== EXERCISE REQUIREMENTS ==
The stretch wanted below opens at the line containing "-- ==== Sys2Proof/Laws/Step.lean" and closes at the line containing "namespace Sys2Proof.Machine". Please return it exactly, with no other lines.

═════ EXTRACTED MATERIAL ═════

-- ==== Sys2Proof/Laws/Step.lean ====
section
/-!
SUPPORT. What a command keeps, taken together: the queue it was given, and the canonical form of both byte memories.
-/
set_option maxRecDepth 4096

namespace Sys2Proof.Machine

═════
═════ EXTRACTED MATERIAL ═════

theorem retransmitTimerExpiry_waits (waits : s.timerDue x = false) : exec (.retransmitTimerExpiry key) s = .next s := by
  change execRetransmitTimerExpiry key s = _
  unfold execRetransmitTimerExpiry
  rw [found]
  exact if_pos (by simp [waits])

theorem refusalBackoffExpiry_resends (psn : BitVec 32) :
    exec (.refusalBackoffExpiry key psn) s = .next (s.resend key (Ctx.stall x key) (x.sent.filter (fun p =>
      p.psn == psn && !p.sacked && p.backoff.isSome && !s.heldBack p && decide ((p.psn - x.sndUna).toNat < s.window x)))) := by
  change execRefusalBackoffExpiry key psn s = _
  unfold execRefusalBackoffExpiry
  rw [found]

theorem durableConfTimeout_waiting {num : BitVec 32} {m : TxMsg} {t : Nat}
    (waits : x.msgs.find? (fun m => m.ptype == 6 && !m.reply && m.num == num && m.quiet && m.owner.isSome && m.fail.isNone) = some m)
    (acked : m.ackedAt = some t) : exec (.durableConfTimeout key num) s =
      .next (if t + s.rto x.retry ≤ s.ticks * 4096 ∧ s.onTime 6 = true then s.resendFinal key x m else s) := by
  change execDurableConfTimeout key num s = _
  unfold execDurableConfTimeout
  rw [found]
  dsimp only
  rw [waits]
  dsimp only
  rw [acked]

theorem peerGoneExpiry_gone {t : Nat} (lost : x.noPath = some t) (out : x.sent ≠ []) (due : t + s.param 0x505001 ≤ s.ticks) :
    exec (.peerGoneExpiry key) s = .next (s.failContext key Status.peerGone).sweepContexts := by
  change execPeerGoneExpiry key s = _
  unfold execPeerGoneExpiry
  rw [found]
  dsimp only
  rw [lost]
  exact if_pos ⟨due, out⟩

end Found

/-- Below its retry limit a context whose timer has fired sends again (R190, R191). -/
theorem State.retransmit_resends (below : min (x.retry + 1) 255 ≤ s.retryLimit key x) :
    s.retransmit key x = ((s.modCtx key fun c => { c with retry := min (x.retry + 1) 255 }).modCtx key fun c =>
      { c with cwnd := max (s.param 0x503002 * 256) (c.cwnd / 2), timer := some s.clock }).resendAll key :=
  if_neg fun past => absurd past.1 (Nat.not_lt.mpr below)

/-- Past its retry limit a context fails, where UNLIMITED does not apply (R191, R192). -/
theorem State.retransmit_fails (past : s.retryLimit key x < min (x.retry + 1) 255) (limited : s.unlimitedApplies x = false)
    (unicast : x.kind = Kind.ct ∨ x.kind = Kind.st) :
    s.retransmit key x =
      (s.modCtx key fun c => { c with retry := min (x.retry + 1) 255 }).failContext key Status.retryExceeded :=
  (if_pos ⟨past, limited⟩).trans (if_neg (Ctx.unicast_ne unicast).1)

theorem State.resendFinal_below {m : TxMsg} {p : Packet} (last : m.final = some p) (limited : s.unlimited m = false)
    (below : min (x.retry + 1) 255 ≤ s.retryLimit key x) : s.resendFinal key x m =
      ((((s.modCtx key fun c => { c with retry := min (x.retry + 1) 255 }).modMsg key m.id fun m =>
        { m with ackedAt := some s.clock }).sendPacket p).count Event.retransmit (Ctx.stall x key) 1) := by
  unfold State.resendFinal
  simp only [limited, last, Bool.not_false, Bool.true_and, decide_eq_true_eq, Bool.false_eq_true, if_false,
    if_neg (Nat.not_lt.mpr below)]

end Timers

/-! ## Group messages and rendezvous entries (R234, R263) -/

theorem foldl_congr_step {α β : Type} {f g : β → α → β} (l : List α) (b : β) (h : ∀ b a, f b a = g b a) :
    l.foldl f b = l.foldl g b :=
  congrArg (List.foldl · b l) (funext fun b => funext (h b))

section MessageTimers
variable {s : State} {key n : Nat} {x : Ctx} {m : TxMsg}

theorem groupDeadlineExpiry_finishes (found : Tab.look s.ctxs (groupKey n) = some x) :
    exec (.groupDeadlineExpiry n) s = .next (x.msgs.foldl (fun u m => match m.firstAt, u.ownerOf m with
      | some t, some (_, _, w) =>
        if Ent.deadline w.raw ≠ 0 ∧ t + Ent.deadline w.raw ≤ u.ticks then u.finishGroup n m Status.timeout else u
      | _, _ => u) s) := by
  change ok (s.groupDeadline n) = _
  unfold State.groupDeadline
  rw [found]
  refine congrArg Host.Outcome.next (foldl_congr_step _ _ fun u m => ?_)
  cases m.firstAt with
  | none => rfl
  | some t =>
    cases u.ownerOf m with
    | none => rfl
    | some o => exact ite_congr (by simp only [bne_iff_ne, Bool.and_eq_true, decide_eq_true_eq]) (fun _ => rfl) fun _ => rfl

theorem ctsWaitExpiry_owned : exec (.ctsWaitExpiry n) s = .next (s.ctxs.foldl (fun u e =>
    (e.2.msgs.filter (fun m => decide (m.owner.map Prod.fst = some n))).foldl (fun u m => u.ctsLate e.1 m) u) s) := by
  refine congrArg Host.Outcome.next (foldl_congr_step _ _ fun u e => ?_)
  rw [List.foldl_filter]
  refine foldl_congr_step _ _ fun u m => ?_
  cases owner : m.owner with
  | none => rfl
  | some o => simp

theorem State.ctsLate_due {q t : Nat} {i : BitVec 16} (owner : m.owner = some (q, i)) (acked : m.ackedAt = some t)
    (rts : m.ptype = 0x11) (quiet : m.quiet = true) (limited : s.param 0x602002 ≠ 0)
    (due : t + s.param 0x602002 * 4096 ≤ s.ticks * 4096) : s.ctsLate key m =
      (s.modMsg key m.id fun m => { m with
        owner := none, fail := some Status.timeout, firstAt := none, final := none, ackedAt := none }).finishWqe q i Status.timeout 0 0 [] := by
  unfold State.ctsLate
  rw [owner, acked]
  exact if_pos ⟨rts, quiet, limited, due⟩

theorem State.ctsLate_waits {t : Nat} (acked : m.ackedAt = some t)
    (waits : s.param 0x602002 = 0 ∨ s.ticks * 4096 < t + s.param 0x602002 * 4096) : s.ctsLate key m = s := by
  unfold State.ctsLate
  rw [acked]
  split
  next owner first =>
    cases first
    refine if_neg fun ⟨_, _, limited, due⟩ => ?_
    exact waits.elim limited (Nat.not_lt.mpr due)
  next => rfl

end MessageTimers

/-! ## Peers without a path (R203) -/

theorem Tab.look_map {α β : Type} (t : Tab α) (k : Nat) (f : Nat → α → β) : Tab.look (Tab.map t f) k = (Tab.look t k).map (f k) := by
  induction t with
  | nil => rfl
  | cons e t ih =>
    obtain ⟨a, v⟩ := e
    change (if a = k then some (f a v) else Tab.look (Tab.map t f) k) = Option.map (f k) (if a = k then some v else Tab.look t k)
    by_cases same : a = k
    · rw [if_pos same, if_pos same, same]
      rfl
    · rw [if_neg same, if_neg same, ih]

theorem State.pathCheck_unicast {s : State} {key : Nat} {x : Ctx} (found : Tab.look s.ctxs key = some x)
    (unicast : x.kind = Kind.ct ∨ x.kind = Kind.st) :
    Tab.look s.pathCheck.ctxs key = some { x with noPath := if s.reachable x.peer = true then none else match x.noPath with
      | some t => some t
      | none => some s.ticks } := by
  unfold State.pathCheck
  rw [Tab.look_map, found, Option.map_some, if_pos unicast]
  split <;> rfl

═════
═════ EXTRACTED MATERIAL ═════

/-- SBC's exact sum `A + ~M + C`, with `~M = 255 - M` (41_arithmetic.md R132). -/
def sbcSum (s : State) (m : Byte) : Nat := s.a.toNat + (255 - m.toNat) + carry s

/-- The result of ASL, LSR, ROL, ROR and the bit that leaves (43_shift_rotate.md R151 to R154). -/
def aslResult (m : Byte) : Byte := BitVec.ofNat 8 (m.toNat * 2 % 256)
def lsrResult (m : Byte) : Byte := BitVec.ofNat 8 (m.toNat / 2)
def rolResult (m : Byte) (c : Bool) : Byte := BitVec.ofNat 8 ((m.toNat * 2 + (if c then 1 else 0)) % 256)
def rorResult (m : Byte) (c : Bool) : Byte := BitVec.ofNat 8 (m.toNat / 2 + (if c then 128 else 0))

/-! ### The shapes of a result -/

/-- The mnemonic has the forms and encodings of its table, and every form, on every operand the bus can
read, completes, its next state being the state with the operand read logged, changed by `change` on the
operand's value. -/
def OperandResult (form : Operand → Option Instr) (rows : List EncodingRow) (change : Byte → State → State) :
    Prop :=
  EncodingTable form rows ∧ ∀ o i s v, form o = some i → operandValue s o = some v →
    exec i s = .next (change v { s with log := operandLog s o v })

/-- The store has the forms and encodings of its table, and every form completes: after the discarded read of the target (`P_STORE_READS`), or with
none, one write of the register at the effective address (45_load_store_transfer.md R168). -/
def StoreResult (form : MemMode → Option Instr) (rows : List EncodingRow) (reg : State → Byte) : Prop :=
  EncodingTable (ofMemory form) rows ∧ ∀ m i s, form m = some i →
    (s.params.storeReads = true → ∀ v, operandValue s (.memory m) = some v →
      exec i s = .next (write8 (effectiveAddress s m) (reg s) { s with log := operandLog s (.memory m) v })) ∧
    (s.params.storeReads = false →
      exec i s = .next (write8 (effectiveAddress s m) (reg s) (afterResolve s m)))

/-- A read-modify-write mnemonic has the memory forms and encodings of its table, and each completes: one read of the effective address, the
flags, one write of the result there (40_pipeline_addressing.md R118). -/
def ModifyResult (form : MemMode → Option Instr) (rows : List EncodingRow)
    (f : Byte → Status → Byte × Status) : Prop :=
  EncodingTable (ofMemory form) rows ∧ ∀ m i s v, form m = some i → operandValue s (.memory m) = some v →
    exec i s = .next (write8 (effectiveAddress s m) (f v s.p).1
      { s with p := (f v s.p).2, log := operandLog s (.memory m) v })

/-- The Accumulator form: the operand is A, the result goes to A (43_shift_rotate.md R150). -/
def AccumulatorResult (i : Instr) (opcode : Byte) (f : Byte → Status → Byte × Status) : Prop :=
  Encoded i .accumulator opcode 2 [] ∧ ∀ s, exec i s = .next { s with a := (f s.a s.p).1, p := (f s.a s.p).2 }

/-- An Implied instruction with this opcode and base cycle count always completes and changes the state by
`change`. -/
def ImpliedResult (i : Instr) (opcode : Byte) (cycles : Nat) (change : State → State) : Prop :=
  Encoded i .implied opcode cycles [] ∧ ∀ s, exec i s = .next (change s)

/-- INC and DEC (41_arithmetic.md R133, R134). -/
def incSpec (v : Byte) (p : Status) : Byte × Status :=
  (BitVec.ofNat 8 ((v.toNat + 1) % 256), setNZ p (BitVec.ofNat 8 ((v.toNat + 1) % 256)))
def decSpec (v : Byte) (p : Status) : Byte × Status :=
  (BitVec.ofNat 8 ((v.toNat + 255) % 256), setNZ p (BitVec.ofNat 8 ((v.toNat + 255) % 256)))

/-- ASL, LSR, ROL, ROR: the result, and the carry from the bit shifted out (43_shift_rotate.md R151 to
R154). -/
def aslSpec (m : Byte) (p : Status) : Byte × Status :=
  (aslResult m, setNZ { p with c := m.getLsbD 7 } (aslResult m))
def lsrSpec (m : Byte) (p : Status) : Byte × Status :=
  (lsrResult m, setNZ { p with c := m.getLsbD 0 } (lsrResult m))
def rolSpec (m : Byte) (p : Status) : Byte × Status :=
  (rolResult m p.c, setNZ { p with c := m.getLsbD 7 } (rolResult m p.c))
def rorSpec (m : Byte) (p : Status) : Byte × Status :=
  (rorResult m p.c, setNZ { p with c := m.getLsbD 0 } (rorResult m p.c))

═════

== EXERCISE RESPONSE ==
-- ==== Sys2Proof/Laws/Step.lean ====
section
/-!
SUPPORT. What a command keeps, taken together: the queue it was given, and the canonical form of both byte memories.
-/
set_option maxRecDepth 4096

namespace Sys2Proof.Machine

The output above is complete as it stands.